## What you need to do
Lines in the data below that contain the word "refl" are to be copied.

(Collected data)

_ _ _ _ _

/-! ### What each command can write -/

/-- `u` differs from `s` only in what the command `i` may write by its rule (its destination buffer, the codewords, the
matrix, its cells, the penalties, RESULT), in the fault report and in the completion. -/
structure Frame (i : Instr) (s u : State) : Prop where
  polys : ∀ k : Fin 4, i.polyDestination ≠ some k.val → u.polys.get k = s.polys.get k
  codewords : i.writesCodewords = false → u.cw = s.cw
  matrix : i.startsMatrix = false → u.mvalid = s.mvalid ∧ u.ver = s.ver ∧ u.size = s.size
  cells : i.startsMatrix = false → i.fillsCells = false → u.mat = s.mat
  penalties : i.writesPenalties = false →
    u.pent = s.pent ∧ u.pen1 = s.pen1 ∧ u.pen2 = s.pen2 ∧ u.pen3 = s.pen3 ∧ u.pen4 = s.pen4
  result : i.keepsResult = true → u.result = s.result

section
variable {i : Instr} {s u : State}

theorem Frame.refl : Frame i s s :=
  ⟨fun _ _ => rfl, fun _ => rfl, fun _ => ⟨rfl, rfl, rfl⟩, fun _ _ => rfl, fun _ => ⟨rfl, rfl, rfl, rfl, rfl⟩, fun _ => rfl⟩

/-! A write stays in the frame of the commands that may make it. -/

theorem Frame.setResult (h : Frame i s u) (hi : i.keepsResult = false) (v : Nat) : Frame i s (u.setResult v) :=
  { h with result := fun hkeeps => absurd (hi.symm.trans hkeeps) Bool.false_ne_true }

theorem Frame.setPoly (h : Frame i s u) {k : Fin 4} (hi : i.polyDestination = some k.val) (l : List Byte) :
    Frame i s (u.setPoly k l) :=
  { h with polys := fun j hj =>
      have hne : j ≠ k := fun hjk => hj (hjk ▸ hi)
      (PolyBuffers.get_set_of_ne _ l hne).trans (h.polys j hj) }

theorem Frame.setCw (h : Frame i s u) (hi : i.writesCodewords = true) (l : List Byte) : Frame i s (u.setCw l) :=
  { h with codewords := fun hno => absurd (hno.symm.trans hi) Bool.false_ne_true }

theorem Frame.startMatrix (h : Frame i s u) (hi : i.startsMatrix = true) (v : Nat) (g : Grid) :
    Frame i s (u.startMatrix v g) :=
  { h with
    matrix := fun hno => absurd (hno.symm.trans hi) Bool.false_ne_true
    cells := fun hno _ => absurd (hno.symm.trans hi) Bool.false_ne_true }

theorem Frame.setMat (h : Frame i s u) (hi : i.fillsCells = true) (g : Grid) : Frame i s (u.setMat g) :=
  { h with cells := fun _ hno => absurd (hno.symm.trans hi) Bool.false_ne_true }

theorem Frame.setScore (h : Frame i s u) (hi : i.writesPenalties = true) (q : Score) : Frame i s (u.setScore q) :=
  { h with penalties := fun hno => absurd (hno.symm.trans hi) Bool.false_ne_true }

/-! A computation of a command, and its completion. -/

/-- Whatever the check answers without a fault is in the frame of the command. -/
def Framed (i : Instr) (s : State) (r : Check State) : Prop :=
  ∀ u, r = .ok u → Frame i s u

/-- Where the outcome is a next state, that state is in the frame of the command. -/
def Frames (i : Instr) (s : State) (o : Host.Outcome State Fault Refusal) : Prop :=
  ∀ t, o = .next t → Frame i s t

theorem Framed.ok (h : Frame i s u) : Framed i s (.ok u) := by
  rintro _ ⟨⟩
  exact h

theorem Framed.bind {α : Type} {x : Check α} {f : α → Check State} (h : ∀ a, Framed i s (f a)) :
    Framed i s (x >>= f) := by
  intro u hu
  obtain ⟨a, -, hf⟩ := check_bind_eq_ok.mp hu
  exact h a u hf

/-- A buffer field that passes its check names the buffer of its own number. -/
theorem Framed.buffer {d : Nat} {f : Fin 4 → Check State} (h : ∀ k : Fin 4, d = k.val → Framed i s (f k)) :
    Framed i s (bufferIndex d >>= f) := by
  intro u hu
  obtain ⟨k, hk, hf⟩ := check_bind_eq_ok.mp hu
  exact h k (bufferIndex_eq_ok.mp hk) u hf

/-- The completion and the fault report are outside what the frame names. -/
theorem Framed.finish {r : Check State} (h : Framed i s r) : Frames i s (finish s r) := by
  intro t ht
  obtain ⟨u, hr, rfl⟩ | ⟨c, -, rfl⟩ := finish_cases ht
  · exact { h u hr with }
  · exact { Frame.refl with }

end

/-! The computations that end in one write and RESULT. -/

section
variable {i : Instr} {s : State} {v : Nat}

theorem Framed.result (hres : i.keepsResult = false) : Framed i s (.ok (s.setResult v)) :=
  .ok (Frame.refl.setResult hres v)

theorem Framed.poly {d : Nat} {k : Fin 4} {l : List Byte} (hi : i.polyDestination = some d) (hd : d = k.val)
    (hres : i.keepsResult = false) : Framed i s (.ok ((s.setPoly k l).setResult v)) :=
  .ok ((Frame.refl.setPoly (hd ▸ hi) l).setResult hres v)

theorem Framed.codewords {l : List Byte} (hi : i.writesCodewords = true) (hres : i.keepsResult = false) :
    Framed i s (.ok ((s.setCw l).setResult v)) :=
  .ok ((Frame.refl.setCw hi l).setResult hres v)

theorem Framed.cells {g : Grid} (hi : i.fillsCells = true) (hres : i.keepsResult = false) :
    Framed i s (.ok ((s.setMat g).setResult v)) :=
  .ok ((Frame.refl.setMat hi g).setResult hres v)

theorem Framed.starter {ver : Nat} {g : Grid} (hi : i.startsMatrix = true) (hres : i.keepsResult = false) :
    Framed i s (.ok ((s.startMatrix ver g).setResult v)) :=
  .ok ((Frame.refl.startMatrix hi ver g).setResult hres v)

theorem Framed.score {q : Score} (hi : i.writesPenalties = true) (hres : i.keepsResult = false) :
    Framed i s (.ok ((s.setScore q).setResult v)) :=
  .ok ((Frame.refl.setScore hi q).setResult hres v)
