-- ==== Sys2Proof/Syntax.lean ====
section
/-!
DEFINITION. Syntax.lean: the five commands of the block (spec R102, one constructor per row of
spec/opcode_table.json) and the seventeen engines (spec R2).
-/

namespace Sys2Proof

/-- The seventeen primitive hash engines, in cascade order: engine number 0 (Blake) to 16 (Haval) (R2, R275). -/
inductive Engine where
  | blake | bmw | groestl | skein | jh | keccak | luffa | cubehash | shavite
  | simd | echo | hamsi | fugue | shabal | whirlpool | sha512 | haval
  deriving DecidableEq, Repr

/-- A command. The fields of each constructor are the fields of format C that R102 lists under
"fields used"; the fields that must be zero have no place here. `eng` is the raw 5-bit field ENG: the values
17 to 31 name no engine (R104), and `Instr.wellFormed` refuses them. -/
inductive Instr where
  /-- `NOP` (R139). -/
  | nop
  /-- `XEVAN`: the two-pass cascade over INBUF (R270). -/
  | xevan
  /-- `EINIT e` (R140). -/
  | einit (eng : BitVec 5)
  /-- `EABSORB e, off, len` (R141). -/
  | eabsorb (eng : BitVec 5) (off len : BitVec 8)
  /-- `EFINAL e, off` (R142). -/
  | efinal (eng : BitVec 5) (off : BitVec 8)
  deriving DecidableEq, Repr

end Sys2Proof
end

_ _ _ _ _

## Solution to this problem
theorem Frame.refl : Frame i s s :=
  · exact { Frame.refl with }
  .ok (Frame.refl.setResult hres v)
  .ok ((Frame.refl.setPoly (hd ▸ hi) l).setResult hres v)
  .ok ((Frame.refl.setCw hi l).setResult hres v)
  .ok ((Frame.refl.setMat hi g).setResult hres v)
  .ok ((Frame.refl.startMatrix hi ver g).setResult hres v)
  .ok ((Frame.refl.setScore hi q).setResult hres v)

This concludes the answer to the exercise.